__Assignment__: Below are records; please set down exactly the lines from the first through the one containing "(R533, R563) -/".

__Dataset content__:
-- ==== Sys2Proof/Machine/Host.lean ====
section
/-! DEFINITION. The host interface: sessions, the order of requests, every request kind (R208 to R210, R522 to R547), and the module's other
answers on the network. -/

namespace Sys2Proof.Machine

/-! ## Request kinds (R533, R563) -/

/-- Kind of a request. -/
def reqKind : Req → Nat
  | .read .. => 0x01 | .write .. => 0x02 | .edit .. => 0x03 | .forceSet .. => 0x04 | .forceRelease .. => 0x05 | .close => 0x10 | .auth .. => 0x11
  | .restart => 0x20 | .coldStart => 0x21 | .cedarHold .. => 0x22 | .dormant => 0x23 | .wake => 0x24 | .safeEnter => 0x25
  | .safeRelease => 0x26 | .exchange .. => 0x30 | .exchangePair .. => 0x30 | .pairSwap => 0x31 | .tuneStart .. => 0x40 | .tuneStop .. => 0x41
  | .tuneApply .. => 0x42 | .captureStart .. => 0x43 | .captureRelease => 0x44 | .supBaseline .. => 0x45 | .updOpen .. => 0x50
  | .updBlock .. => 0x51 | .updVerify => 0x52 | .updClose => 0x53 | .activate .. => 0x54 | .identity => 0x55 | .attest .. => 0x56
  | .ownerEnroll .. => 0x57 | .ownerRevoke .. => 0x58 | .rollbackAdvance .. => 0x59

/-- A privileged kind; OWNER_ENROLL has its own rule (R559). -/
def privKind (k : Nat) : Bool :=
  k = 3 || k = 4 || k = 5 || (decide (0x20 ≤ k) && decide (k ≤ 0x54)) || k = 0x58 || k = 0x59
/-- A kind that changes no state. -/
def roKind (k : Nat) : Bool := k = 1 || k = 0x55 || k = 0x56
/-- A kind that is executed in spare time (R536). -/
def spareKind (k : Nat) : Bool := k = 1 || k = 0x10 || k = 0x11
/-- A kind of an update session (R569). -/
def updKind (k : Nat) : Bool := decide (0x50 ≤ k) && decide (k ≤ 0x54)

/-! ## What the module's state and role serve (R233, R237, R385) -/

/-- The blocks that DORMANT reads. -/
def dormantBlocks : List Nat := [0x0, 0x1200, 0xC00, 0xE00, 0x1100, 0xF00]

/-- DORMANT serves a request (R237). -/
def dormantServes (i : Req) : Bool :=
  match i with
  | .read blk _ _ _ _ => dormantBlocks.contains blk
  | .write items _ => items.all fun w => decide (w.blk.toNat * 65536 + w.word.toNat = K.POWER_WAKE_CTRL)
  | .attest .. => true
  | .wake => true
  | _ => false

/-- CEDAR serves a request (Table 7-6, R542). -/
def cedarServes (i : Req) : Bool :=
  match i with
  | .write items _ => items.all fun w => decide (w.blk = 0xF00) || decide (w.blk = 0xC00)
  | _ =>
    let k := reqKind i
    k = 1 || k = 0x10 || k = 0x11 || k = 0x20 || k = 0x21 || k = 0x22 || updKind k || k = 0x55 || k = 0x56

/-- Status with which a request is refused before it is executed; OK where it is not. -/
def precheck (s : State) (slot : Fin 8) (i : Req) : Nat :=
  let k := reqKind i
  if s.mode = .cedar ∧ !(cedarServes i) then stCedar
  else if s.mode = .dormant ∧ !(dormantServes i) then stDormant
  else if (s.mode = .run ∨ s.mode = .held) ∧ (s.role = .standby ∨ s.role = .syncing) ∧ !(dormantServes i || updKind k || k = 0x10 || k = 0x11) then stRole
  else if privKind k && !s.ret.j.hdrs[slot].priv then stPriv
  else stOk

/-! ## Reads and writes (R539 to R543) -/

/-- Words of a READ, in order. -/
def readWords (slot : Fin 8) (priv noClr : Bool) (sub : Nat) : Nat → Nat → State → State × List Byte
  | _, 0, s => (s, [])
  | k, n + 1, s =>
    let q := readWord s slot priv noClr k sub
    let r := readWords slot priv noClr sub (k + 1) n q.1
    (r.1, leBytes 4 q.2.toNat ++ r.2)

/-- A READ at one instant: status and body. -/
def readReq (s : State) (slot : Fin 8) (blk word count flags sub : Nat) : State × Nat × List Byte :=
  if count = 0 ∨ 256 < count ∨ 65536 < word + count ∨ 1 < flags ∨ 65536 ≤ blk then (s, stCfg, [])
  else
    let q := readWords slot s.ret.j.hdrs[slot].priv (flags = 1) sub (blk * 65536 + word) count s
    (q.1, stOk, q.2)

/-- Items of a WRITE in order: APPLIED and REJECTED (R542). -/
def writeItems (slot : Fin 8) (priv : Bool) (sub : Nat) : Nat → List WriteItem → State → State × Nat × Nat
  | _, [], s => (s, 0, 0)
  | i, w :: r, s =>
    let q := writeItem s slot slot.val priv (w.blk.toNat * 65536 + w.word.toNat) w.value sub 0
    let t := writeItems slot priv sub (i + 1) r q.1
    (t.1, t.2.1 + (if q.2 = 1 then 2 ^ i else 0), t.2.2 + (if q.2 = 2 then 2 ^ i else 0))

/-- An item changes the network configuration (R524). -/
def netItem (w : WriteItem) : Bool := decide (w.blk = 0xF00) && decide (w.word.toNat ≤ 2)

/-- In DORMANT the executive's retained state is written directly (R191). -/
def retDirect (s : State) : State := if s.mode = .dormant then s.updRet fun r => { r with xd := r.x } else s

/-- A WRITE is applied. -/
def writeReq (s : State) (slot : Fin 8) (seq : Nat) (items : List WriteItem) (sub : Nat) : State :=
  if items = [] ∨ 64 < items.length then finish s slot seq 2 stCfg [] .none false true
  else
    let q := writeItems slot s.ret.j.hdrs[slot].priv sub 0 items s
    let s := if items.any netItem then { q.1 with host := { q.1.host with netWait := some (slot.val, seq) } } else q.1
    let s := retDirect s
    finish s slot seq 2 stOk (leBytes 8 q.2.1 ++ leBytes 8 q.2.2) .none false true
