/-- Timers are rebased on entry to RUN, or to SAFE, from retained state (R162). -/
def rebaseDue (s : State) : State :=
  match s.start.gap with
  | some g => if s.mode = .held then s else rebase (s.updStart fun q => { q with gap := none }) g
  | none => s

/-- An exchange has ended in the Phase O before: RUN goes on with the new program, whose period takes effect at this edge (R50, R178). -/
def newProgramEdge (s : State) : State :=
  if !s.tick.newprog then s
  else
    let s := if periodT s = s.tick.t then s else s.updTick fun t => { t with e0 := t.edgeTs, k := 1, t := periodT s }
    if s.mode = .held then { s with mode := .run } else s

/-- The pair and the join at an edge, before outputs are released (R366, R371, R372, R376, R386, R405, R409). -/
def pairEdge (s : State) (busy : BusBusy) : State :=
  let s := lanesEdge s
  let s := if sReceives s && decide (s.mode = .run) then leaseDeadline s else s
  let s := if leaseDue s s.tick.edgeTs then leaseExpire s busy s.tick.n else s
  let s := if s.mode = .run then pearlEdge s else s
  xpairFormer (xpairActivate (swapEdge (resyncTick s) busy))

/-- The state of the module at an edge of RUN, HELD or SAFE: what the happenings of the tick before lead to. -/
def modeEdge (s : State) (env : EdgeEnv) : State :=
  let s := if s.tick.prevVoid ∧ s.mode = .run then enterHeld s else exchangeEdge (exchangeActivate s)
  let s := pairEdge (newProgramEdge s) env.busy
  let due := safeDue s
  let s := quadStop (joinEdge s) env.busy
  let s := rebaseDue (if due ∧ (s.mode = .run ∨ s.mode = .held) then enterSafe s env.busy else s)
  if s.tick.takeover ∧ drives s.role then busForget { s with dio := { s.dio with cap := 0 } } else s

/-- A tick begins at its edge. -/
def beginTick (s : State) : State :=
  s.updTick fun t => { t with n := t.n + 1, k := t.k + 1, phase := .i, armed := false, prevVoid := t.void_, void_ := false, progOcc := 0 }

/-- An edge of RUN, HELD or SAFE. -/
def runEdge (s : State) (env : EdgeEnv) : State := phaseI (modeEdge (supplyEdge s env) env) env

/-! ## DORMANT (R236) -/

/-- DORMANT is reached: the request's result is written directly and acknowledged, units switch off. -/
def dormantReached (s : State) (n slot seq : Nat) : State :=
  let s := s.updRet fun r => { r with j := r.jd, x := r.xd, resv := 0, acks := r.acks.filter fun a => decide (a.tick ≤ n) }
  let s := { s with mode := .dormant, loop := { s.loop with cap := Cap.idle }, cores := Vector.replicate 8 Core.reset, wdg := { s.wdg with running := false } }
  let s := ev (endJob (encClear s false) (slot, seq) stOk [] .none) 0x0007 (p8 n)
  let s := s.host.ready.foldl (fun (s : State) (q : Nat × Nat × Req) =>
    match q.2.2 with
    | .dormant => if h : q.1 < 8 then dormantReq s ⟨q.1, h⟩ q.2.1 else s
    | _ => s) s
  wakeCheck (runSpare s)

/-- The tick of the request is durable and the sequencer has stopped. -/
def dormantCommit (s : State) : State :=
  match s.power.dorm with
  | some (n, slot, seq) => if s.power.dormStopped ∧ n ≤ s.ret.durTick ∧ s.mode ≠ .dormant then dormantReached s n slot seq else s
  | none => s

/-- Edge n + 1 of DORMANT entry: the sequencer stops, outputs switch off; a panel region in progress completes. -/
def dormantEdge (s : State) (busy : BusBusy) : State :=
  let s := busStop (burstAll (dioAllOff s)) busy
  let s := if panelWorks s ∧ (panelJ s).runR.isSome then s else panelQuit s
  let s := dropTasks (loopsStop s)
  let s := lateEvents (s.updTick fun t => { t with seqOn := false, phase := .none, armed := false })
  dormantCommit (s.updPower fun p => { p with dormStopped := true })

/-! ## The edge -/

/-- The sequencer produces the next edge (R50). -/
def execTickEdge (env : EdgeEnv) (s : State) : Answer :=
  .next (
    if !s.tick.seqOn || s.power.pf.isSome then s
    else
      let s := s.updTick fun t => { t with edgeTs := nextEdge s, now := max t.now (nextEdge s), aligned := false }
      if s.mode = .cedar then
        if s.start.step = .ready ∧ s.start.served ∧ joinGo s then
          let s := firstEdge s
          runEdge (s.updTick fun t => { t with phase := .i, armed := false, prevVoid := false, void_ := false, progOcc := 0 }) env
        else cedarEdge s env
      else if !(ticking s.mode) then s
      else if s.power.dorm.isSome then dormantEdge s env.busy
      else runEdge (beginTick s) env)

/-! ## Phase L (R53, R61) -/

/-- A core at the start of Phase L: the tick entry sequence, and its first due task. -/
def coreStart (s : State) (c : CoreId) : State :=
  let s := s.updCore c fun k =>
    let k := k.mbxDrain
    { k with st := .idle, inEvt := false, resume := false, cyc := 8, c1 := false, c2 := false, used := 0, endTs := 0,
             slots := k.slots.map fun q => { q with rel := 0, held := false } }
  match taskList s c with
  | some _ => startFrom s c 0 8
  | none => s.updCore c fun k => { k with cyc := 0 }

__Solved problem__:
-- ==== Sys2Proof/Machine/Host.lean ====
section
/-! DEFINITION. The host interface: sessions, the order of requests, every request kind (R208 to R210, R522 to R547), and the module's other
answers on the network. -/

namespace Sys2Proof.Machine

/-! ## Request kinds (R533, R563) -/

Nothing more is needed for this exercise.